Nie bardzo może być podłoga niżej jak fundament, trzeba to podbić i pogłębić ten fundament .. 
Strata bezpośrednio w grunt z środka domu jest nie duża ...
 

akurat domek z piwnicą też podobna technologia .. tyle że pustak żużlowy, ale piwnica też beton ... zobacz sobie na wartości liczbowe ...
Przy izolacji rzędu 30-40cm dom osiąga wartości standardu pasywnego...

----------


## jajmar

> Wracając do teraźniejszości, tak myślę czy może być w ogóle podłoga poniżej fundamentu, czy można wylać beton na podłogę tak żeby zaszedł 5CM pod fundament tak jak chce zrobić ojciec ? Czy jest to dopuszczalne, inaczej - czy nic się nie stanie jak tak będzie ?

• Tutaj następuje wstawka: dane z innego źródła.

-- ==== Sys2Proof/WellFormed.lean ====
section
/-! DEFINITION. Well-formed commands: operands that can physically reach the device. `exec` gives every command its effect,
well-formed or not; the checks say which operands a transport, a link or a converter can carry. -/

namespace Sys2Proof

/-- The header of a request as a transport delivers it (R81): a TAG of 16 octets, or none. -/
def Req.wf (q : Req) : Bool := q.tag.length == 0 || q.tag.length == 16

/-- Octets whose count a field of 16 bits carries: LEN of DAP (R81), LEN16 of host SPI (R89), LEN of a Wynlink frame (R172). -/
def fitsLen (bs : List Byte) : Bool := decide (bs.length < 65536)

/-- A sample word (R370): VALID is 0 where REASON is not. -/
def sampleWf (x : Sample) : Bool := field x.word.toNat 3 4 == 0 || !bitOf x.word.toNat 7

/-- The sample words of one entry of a fast converter (R370, R386): at most 16 conversions, DATA filling bits [31:12]. -/
def samplesWf (l : List Sample) : Bool := decide (l.length ≤ 16) && l.all fun x => sampleWf x && field x.word.toNat 8 4 == 0

/-- A burst that a requester can post to a bank (R521, R526): 1 to 16 lines of the bank, with the 8 words of each for a write. -/
def burstWf (bank : Nat) (write : Bool) (lines : List (Nat × Byte × List PointWord)) : Bool :=
  decide (1 ≤ lines.length) && decide (lines.length ≤ 16) && lines.all fun l =>
    decide (l.1 < 262144) && l.1 % 8 == bank && (if write then l.2.2.length == 8 else l.2.2.length == 0)

/-- Whether the operands of a command can reach the device: requests with a tag or none and a payload that LEN can carry, CAN FD
segments of 1 to 64 octets (R88), lists that name nothing twice, sample words with DATA in
its bits (R370), voltages and currents in the ranges of their words, and PTP fields in their widths. -/
def Instr.wf (i : Instr) : Bool :=
  match i with
  | .dapRead q _ _ _ _ => q.wf
  | .dapWrite q _ _ _ _ vals => q.wf && fitsLen vals
  | .dapOpen q _ nonce => q.wf && fitsLen nonce
  | .dapProve q proof => q.wf && fitsLen proof
  | .dapClose q | .keepalive q => q.wf
  | .proveTimeout _ | .sessionTimeout _ | .authLockoutEnd _ => true
  | .dapcSegment _ octets => decide (1 ≤ octets.length) && decide (octets.length ≤ 64)
  | .dapcMessageTimeout _ => true
  | .spiPut _ msg _ => fitsLen msg
  | .spiGet | .spiStatus => true
  | .commit q args | .abandon q args => q.wf && fitsLen args
  | .commitActivation _ | .peerCommitMissed _ => true
  | .store q args => q.wf && fitsLen args
  | .storeComplete _ => true
  | .troubleW1c q vals | .stickyClear q _ _ _ vals => q.wf && fitsLen vals
  | .resetNRise _ | .resetNLow _ | .jtagSysreset | .suppliesInRange | .pllLock _ _ | .pllLockFail | .sramSelfTestDone _ _
  | .firmwareVerifyDone _ _ | .dictionaryRestore _ | .roleNegotiation _ _ | .roleWaitExpiry => true
  | .start q args | .stop q args | .trip q args | .safeExit q args => q.wf && fitsLen args
  | .discoveryEnd ids vers => decide (ids.map (·.1)).Nodup && decide (vers.map (·.1)).Nodup && (ids.all fun t => decide (t.2.length ≤ 255)) &&
      vers.all fun t => decide (t.2.length ≤ 255)
  | .discoverRetry | .repeatedDiscovery | .frameStart | .checkpointComplete | .canarySend | .inputDeadline | .beaconSend => true
  | .overrun unfinished => decide unfinished.Nodup
  | .chargeTimeout | .syncTimeout | .brkFail | .stopTimeout | .derateClearTimeout | .derateHoldExpiry | .pwrFailNAssert _
  | .pwrFailNRelease _ => true
  | .reqIdle q _ | .reqActive q _ | .reqBypass q _ | .reqRejoin q _ | .reqRetire q _ => q.wf
  | .cellLost _ | .cellSuspect _ | .joinTimeout _ | .bypassOpenTimeout _ | .laneWakeDone _ | .adaptationEnd _ _ _
  | .laneAcquireDone _ | .blockLock _ _ _ | .lockLoss _ _ | .losAssert _ _ _ | .losClear _ _ _ | .lolAssert _ _ _ _
  | .lolClear _ _ _ | .warmAcquireTimeout _ | .laneDown _ => true
  | .laneStop q args | .laneStart q args => q.wf && fitsLen args
  | .measureReceive _ _ | .responseReceive _ _ _ | .scheduleReceive _ _ | .beaconReceive _ _ | .tripBlockReceive _ _
  | .canaryReceive _ _ _ | .availReceive _ _ | .digestReceive _ _ | .relayDnReceive _ _ | .relayUpReceive _ _ | .fillReqReceive _ _
  | .fillReceive _ _ | .outdigReceive _ _ | .convFrameReceive _ _ | .ckptReceive _ _ | .controlConfig _ _ | .controlCommit _ _
  | .controlAction _ _ | .controlAck _ _ | .controlLatch _ _ | .controlMeter _ _ | .replayResult _ _ | .handover _ _ | .ckptReq _ _
  | .retiring _ _ | .controlRepeat | .standbyAbsent | .roleOkHigh _ | .claimRelease | .joinNoCanary | .presentNChange _ => true
  | .pairHandover q args | .pairRejoin q args => q.wf && fitsLen args
  | .shadowStart | .shadowLimit | .resyncDone | .selfReplayDone _ | .replayResultTimeout | .joinReplayDone | .joinStepTimeout
  | .hubPeriodStart _ | .hubMidReload _ | .fastTick | .triggerCompareMatch _ | .commEdge _ _ _ | .hubHaltDetect _
  | .gateCommand _ _ | .guardDeadTimeEnd _ | .blankingEnd _ | .senseQualified _ _ _ | .supplyFail _ _ _ _ | .gateEnNRise
  | .gateEnNFall => true
  | .cellEnToggle q args | .slotReset q args => q.wf && fitsLen args
  | .conversionTrigger _ _ => true
  | .convTrigger q args => q.wf && fitsLen args
  | .entryResult _ lower upper => samplesWf lower && samplesWf upper
  | .sequenceEnd _ => true
  | .sdOutput _ sample => sampleWf sample
  | .sdStuck _ _ _ | .bitstreamResume _ _ | .calConverged _ => true
  | .auxProspect q args => q.wf && fitsLen args
  | .auxTestDone _ va vb vaux => decide (va < 65536) && decide (vb < 65536) && decide (vaux < 65536)
  | .auxTestAbort _ | .auxOvercurrent _ _ _ | .auxOcBlankEnd _ | .auxOvertemp _ _ => true
  | .auxClear q args => q.wf && fitsLen args
  | .faultReport _ _ _ master atype => decide (master < 16) && decide (atype < 4)
  | .tripRepeat | .queueAccept | .holdingDrop _ | .ledgerDrain | .ledgerStore => true
  | .firstErrRearm q args | .ledgerRead q args | .ledgerClear q args | .injectOpen q args | .injectClose q args => q.wf && fitsLen args
  | .injectExpiry => true
  | .force q args | .forcePoint q args | .evSubscribe q args => q.wf && fitsLen args
  | .eventNotification _ _ => true
  | .dispEmerg q args | .socSet q args | .meterClose q args | .meterRead q args | .meterAck q args => q.wf && fitsLen args
  | .meterSign _ => true
  | .ptpSyncReceive _ _ _ _ _ _ logInterval => decide (-128 ≤ logInterval) && decide (logInterval ≤ 127)
  | .ptpFollowUpReceive _ _ _ _ | .ptpDelayRespReceive _ _ _ _ | .ptpPdelayReqReceive _ _ _ _ | .ptpPdelayRespReceive _ _ _ _ => true
  | .ptpAnnounceReceive _ _ p1 cc ac va p2 utc _ _ _ sr => decide (p1 < 256) && decide (cc < 256) && decide (ac < 256) && decide (va < 65536) && decide (p2 < 256) &&
      decide (utc < 65536) && decide (sr < 65536)
  | .announceTimeout _ | .timeHold => true
  | .stepAuthorise q args => q.wf && fitsLen args
  | .leapSecond | .calendarCompare => true
  | .calSet q args | .calTamperClear q args => q.wf && fitsLen args
  | .tamperNFall _ | .vbatLow _ | .oscillatorStop _ => true
  | .timedAction q args | .timedCancel q args => q.wf && fitsLen args
  | .transferPost _ bank write lines => burstWf bank.val write lines
  | .storeCycle _ _ | .bankWatchdog _ | .watchRead _ _ => true
  | .wuArm q args | .wuDisarm q args | .wuTrigger q args | .wuRelease q args => q.wf && fitsLen args
  | .postEnd _ | .holdoffEnd _ => true
  | .acqExport q args | .jrnlHold q args | .jrnlRelease q args | .jrnlExport q args => q.wf && fitsLen args
  | .streamDatagram => true
  | .rrStart q args | .rrStop q args | .rrImport q args => q.wf && fitsLen args
  | .replayFrame _ changes => decide (changes.map (·.1)).Nodup
  | .pllUnlock _ | .refclkLoss _ _ | .islandClockFault _ | .debugHalt _ | .bootstat => true
  | .supplyOor _ mv _ | .supplyReset _ mv _ => decide (mv < 65536)
  | .junctionHot deciC => decide (-32768 ≤ deciC) && decide (deciC ≤ 32767)
  | .roleOkFall | .refclkReturn _ | .islandClockRestore _ | .debugHaltRelease _ => true
  | .railReturn _ mv => decide (mv < 65536)
  | .ptpDelayReqReceive _ _ _ _ | .ptpSyncSend _ | .ptpAnnounceSend | .ptpDelayReqSend _ | .ptpPdelayReqSend _ => true

end Sys2Proof
end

To jest niedopuszczalne, zrobienie podlogi narówno z fundamentem jest niebezpieczne - podkopanie fundamentu to proszenie sie o problemy. 
Problem może wystapic za chwilę lub za rok czy dwa. 
Chcesz mieć piwnicę to zób podbicie fundamentu to że ojcicec nie chce to nie jest argument. 

To co robisz (grzebiesz przy konstrukcji budynku) jest SAMOWOLĄ budowlaną i do czasu wystąpienia awarii nikt oczywiście jeje nie zauważy a co jak coś pójdzie nie tak ?

----------


## מרכבה

Oczywiście że śliska sprawa, ja podpowiadam jak to zrobić aby się nie zawaliło ... 
ale jeśli jest parcie ... osób jak "tatuś" który widać pojęcia  nie ma to ...się właśnie prosi o kłopoty.
Typowe sporne myślenie ...  pisałem już nie raz koledze Piotrkowi co i jak ...
ale ojciec widać jak satrapa dzierży temat. 
Znając życie odkopią na kozaka większą część piwnicy, w środku odkopią niżej fundamentu ... booo płocoo ła na coo po kawałku.
Już w Krośnie był nie tak dawno taki przypadek ...

----------


## jaxon12

A może wykorzystałbyś matę bentonitową? Nie ma znaczenia czy masz tam już coś wylane czy nie. sprawdza się w każdych warunkach i masz pewność odnośnie uszczelnienia. Tutaj masz opis mniej więcej jak to wygląda:
http://blog.technologie-budowlane.com/mata-bentonitowa/

----------


## MiśYogi

Piotrek88 podnosi mi ciśnienie, chyba się bardziej przejmuję o niego i ojca, niż oni sami. :-\
Niech piszą, zawsze to jakieś doświadczenie, dobre czy złe, nieważne. O niepowodzeniu dowiemy się z gazety.

----------


## מרכבה

Kolega Piotrek zadał pytanie, to jako dobre duszki radzimy jak zrobić bezpiecznie.
Źle jest przyjęte że pan "juzek" od płytek wie najlepiej ... bo przecież on buduje ... kurcze to tak nie może być... człowiek studiuje lat 5/6(7 semestrów 1 przerwy i 4 kolejne)... tylko dla zabawy żeby się dobrze bawić ... przyjdzie taki chłopek roztropek i zacznie się mądrzyć bo mu się raz udało, drugi raz ...
http://www.krosno24.pl/informacje.php3?id=7567 w zasadzie jako "krośnianin" wiem gdzie to było ... 
Zrobi sobie po 70cm i nic się stanie ... dobry cement zapoda i po dwóch dniach będzie mógł dalej robić ... na I 42,5R

----------


## piotrek88

Dzisiaj przyjeżdżam z pracy, a ojciec odkopał fundament przy okazji go mijając.
Dwie ściany mamy odkopane, ciężko jest to malować disprobitem bo kamienie wypadają.
Wziąłem więc kompresor i pistolet do konserwacji, i tak fukałem, ale nie jest w stanie tego dobrze zrobić.
Są "wżery" gdzie brakuje ściany z 15cm w głąb.
Pomalowałem pierwszy raz disprobitem później ojciec wpadł na pomysł żeby to pianką załatać, no to my załatali tak "po łebkach" potem znowu disprobit mi się w ogóle tej pianki nie chciał złapać, no ale nic styropianu nie będziemy dawać na to, zresztą jest tak dziurawo i tak krzywo że się nie da, z folią będzie ciężko. Na zdjęciach tego tak nie widać, na żywo wygląda to gorzej.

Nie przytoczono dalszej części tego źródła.